Problem statement =>
In the records below, find the line that contains "def minPick (a" and the line that contains "def exp2Frac (f", then retype exactly those two lines and every line between them.

Data provided =>
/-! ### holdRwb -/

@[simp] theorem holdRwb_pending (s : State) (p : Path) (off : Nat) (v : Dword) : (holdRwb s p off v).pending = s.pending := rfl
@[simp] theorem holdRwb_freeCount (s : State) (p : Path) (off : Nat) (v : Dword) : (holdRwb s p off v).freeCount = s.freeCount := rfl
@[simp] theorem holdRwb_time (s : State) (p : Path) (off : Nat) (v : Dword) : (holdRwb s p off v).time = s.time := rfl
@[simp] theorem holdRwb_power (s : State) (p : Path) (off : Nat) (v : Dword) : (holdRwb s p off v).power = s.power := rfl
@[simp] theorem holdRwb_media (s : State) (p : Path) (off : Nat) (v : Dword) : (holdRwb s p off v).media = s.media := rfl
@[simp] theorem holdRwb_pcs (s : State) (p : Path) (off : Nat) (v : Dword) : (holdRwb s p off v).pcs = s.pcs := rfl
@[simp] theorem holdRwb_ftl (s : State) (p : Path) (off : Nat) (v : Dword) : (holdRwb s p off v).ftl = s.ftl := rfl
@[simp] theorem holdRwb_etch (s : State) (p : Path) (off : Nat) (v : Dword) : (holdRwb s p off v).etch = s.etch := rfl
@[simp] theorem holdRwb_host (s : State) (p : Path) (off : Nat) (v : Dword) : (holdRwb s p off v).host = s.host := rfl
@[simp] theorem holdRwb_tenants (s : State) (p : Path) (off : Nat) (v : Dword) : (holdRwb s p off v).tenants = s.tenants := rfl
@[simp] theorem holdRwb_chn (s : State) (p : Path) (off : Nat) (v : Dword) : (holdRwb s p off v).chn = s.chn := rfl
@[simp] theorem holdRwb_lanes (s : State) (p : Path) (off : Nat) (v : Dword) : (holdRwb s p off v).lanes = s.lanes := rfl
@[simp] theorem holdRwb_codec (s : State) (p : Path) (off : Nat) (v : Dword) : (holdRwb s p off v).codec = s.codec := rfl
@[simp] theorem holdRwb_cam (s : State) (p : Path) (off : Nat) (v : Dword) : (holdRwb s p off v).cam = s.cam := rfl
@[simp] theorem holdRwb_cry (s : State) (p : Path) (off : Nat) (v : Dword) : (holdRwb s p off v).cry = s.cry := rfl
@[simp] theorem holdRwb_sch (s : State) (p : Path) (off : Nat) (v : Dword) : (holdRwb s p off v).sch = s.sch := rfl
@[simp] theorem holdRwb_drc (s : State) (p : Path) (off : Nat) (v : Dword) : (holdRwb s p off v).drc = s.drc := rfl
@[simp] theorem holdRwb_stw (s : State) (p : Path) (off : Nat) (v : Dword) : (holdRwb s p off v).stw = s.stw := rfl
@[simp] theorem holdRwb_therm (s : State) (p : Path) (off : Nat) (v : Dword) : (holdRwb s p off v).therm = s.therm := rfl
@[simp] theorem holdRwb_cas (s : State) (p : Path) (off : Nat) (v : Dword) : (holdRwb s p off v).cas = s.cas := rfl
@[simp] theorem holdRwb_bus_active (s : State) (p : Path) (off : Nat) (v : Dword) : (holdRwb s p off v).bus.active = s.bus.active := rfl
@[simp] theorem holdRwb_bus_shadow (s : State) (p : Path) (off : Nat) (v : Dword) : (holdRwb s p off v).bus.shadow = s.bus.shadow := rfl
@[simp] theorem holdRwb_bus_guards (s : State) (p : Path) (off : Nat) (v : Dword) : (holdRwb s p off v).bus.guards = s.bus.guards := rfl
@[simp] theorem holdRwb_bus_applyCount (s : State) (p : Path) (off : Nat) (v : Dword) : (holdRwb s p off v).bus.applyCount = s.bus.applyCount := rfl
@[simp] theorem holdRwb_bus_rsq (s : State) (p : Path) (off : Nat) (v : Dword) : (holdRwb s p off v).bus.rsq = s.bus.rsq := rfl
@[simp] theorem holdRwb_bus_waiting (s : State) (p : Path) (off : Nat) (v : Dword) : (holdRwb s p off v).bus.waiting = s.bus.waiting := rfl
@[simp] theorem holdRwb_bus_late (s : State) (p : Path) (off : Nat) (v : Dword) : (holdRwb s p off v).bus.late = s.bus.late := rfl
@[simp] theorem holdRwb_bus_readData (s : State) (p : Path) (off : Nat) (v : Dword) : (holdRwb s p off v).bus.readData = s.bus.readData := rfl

--

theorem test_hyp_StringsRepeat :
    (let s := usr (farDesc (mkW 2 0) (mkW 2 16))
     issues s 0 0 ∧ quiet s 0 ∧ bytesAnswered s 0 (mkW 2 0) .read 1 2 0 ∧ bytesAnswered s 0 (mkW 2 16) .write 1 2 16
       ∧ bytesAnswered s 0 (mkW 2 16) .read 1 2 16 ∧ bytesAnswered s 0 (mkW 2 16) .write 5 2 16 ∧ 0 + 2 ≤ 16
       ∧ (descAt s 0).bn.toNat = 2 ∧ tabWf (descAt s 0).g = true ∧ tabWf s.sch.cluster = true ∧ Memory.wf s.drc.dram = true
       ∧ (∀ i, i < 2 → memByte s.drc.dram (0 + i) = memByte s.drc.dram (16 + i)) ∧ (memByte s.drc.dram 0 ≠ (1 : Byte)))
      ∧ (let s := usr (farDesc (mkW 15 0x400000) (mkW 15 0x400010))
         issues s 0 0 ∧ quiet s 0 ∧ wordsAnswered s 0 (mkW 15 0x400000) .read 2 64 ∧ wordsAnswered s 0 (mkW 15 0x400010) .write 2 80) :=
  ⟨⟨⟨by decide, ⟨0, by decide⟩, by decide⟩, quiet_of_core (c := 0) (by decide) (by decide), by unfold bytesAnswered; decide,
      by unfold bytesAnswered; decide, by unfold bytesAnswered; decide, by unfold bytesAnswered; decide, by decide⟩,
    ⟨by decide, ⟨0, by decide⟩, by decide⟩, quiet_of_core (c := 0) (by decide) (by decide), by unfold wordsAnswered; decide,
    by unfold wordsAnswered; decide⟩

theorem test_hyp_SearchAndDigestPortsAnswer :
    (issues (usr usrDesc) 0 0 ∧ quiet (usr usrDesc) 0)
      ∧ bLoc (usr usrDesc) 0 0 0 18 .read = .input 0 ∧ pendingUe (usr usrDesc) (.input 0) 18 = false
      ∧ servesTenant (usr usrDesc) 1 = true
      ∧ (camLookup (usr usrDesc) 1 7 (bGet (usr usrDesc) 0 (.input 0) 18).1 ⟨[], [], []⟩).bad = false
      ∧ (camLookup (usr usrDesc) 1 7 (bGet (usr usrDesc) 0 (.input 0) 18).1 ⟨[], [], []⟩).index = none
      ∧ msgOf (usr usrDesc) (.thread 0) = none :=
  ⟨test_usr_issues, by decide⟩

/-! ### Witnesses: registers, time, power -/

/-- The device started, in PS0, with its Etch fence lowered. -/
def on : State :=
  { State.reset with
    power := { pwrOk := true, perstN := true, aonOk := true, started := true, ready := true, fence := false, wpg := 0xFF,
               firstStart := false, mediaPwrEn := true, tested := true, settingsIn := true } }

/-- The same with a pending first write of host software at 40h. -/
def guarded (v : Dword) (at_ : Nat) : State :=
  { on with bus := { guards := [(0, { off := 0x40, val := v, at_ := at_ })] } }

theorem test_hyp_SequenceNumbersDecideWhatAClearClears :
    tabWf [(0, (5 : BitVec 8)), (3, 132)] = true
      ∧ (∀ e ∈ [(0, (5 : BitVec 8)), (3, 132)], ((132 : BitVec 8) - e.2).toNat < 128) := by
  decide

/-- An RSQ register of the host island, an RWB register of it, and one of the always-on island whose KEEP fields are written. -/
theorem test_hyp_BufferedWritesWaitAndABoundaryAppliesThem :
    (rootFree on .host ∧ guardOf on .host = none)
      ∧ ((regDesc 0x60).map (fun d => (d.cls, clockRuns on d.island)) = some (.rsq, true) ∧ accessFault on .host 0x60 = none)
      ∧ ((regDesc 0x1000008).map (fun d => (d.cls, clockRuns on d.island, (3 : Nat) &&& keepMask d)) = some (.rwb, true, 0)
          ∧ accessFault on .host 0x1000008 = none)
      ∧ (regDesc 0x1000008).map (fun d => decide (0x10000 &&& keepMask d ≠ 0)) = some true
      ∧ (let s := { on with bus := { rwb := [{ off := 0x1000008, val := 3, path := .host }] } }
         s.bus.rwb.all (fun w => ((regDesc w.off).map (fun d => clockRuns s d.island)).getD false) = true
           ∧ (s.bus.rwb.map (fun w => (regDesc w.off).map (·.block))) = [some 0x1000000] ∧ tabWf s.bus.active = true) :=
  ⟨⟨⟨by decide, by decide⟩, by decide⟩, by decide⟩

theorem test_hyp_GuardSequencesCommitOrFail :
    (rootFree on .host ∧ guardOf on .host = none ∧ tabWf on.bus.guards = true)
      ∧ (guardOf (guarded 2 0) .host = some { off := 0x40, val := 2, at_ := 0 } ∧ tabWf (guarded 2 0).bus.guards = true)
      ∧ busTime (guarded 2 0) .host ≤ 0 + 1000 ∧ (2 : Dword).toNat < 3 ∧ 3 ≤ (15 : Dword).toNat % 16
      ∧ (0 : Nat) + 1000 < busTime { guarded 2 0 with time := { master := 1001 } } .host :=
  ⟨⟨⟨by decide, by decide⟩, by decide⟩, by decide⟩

--

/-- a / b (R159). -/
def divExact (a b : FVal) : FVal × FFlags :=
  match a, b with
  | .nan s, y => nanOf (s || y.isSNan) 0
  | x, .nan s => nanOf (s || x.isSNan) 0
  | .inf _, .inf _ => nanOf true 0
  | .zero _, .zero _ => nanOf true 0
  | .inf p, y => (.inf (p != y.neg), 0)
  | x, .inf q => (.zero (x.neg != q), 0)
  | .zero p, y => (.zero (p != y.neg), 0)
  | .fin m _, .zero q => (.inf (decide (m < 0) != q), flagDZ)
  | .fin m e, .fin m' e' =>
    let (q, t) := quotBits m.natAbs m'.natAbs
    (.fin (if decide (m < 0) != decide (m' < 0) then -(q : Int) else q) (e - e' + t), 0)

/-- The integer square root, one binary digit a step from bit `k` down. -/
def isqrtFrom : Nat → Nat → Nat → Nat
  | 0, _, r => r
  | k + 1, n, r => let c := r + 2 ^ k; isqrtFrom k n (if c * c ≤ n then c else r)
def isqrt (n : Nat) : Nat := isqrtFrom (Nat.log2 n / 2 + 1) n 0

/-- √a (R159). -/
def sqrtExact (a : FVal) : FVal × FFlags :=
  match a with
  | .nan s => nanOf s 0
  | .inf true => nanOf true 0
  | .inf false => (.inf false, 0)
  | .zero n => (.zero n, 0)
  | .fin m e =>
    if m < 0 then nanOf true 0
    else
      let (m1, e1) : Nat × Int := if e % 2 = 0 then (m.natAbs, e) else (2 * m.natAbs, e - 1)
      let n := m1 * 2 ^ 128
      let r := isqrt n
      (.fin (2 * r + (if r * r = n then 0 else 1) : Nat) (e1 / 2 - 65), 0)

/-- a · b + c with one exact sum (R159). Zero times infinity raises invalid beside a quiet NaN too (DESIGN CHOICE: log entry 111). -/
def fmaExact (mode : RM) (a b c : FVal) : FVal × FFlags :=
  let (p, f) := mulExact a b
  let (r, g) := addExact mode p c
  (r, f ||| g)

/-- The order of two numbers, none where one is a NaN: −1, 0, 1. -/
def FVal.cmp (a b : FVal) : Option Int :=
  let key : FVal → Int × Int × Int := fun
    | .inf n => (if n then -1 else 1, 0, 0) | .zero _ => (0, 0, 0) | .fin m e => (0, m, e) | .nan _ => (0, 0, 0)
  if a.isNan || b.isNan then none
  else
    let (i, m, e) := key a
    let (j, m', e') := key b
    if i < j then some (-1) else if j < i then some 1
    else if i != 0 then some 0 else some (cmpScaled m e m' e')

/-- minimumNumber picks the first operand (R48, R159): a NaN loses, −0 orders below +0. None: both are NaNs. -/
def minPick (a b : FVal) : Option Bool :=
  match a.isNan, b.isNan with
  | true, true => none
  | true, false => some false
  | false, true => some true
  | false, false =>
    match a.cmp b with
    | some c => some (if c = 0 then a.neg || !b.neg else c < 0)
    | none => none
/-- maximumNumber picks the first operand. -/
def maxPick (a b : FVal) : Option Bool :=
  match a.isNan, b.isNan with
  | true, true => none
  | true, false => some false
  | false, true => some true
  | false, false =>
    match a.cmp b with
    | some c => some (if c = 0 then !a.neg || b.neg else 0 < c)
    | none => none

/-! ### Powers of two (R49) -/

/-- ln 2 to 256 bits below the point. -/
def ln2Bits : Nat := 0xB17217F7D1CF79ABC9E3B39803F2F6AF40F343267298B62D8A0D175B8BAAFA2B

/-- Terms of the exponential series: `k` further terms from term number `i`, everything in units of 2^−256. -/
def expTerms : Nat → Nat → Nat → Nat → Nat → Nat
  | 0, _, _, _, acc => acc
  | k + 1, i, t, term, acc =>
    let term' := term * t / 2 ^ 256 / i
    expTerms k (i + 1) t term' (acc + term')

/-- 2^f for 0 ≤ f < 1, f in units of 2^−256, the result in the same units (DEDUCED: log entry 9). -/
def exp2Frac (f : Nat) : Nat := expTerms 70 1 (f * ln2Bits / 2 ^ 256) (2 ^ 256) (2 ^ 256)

Task solution =>
def minPick (a b : FVal) : Option Bool :=
  match a.isNan, b.isNan with
  | true, true => none
  | true, false => some false
  | false, true => some true
  | false, false =>
    match a.cmp b with
    | some c => some (if c = 0 then a.neg || !b.neg else c < 0)
    | none => none
/-- maximumNumber picks the first operand. -/
def maxPick (a b : FVal) : Option Bool :=
  match a.isNan, b.isNan with
  | true, true => none
  | true, false => some false
  | false, true => some true
  | false, false =>
    match a.cmp b with
    | some c => some (if c = 0 then !a.neg || b.neg else 0 < c)
    | none => none

/-! ### Powers of two (R49) -/

/-- ln 2 to 256 bits below the point. -/
def ln2Bits : Nat := 0xB17217F7D1CF79ABC9E3B39803F2F6AF40F343267298B62D8A0D175B8BAAFA2B

/-- Terms of the exponential series: `k` further terms from term number `i`, everything in units of 2^−256. -/
def expTerms : Nat → Nat → Nat → Nat → Nat → Nat
  | 0, _, _, _, acc => acc
  | k + 1, i, t, term, acc =>
    let term' := term * t / 2 ^ 256 / i
    expTerms k (i + 1) t term' (acc + term')

/-- 2^f for 0 ≤ f < 1, f in units of 2^−256, the result in the same units (DEDUCED: log entry 9). -/
def exp2Frac (f : Nat) : Nat := expTerms 70 1 (f * ln2Bits / 2 ^ 256) (2 ^ 256) (2 ^ 256)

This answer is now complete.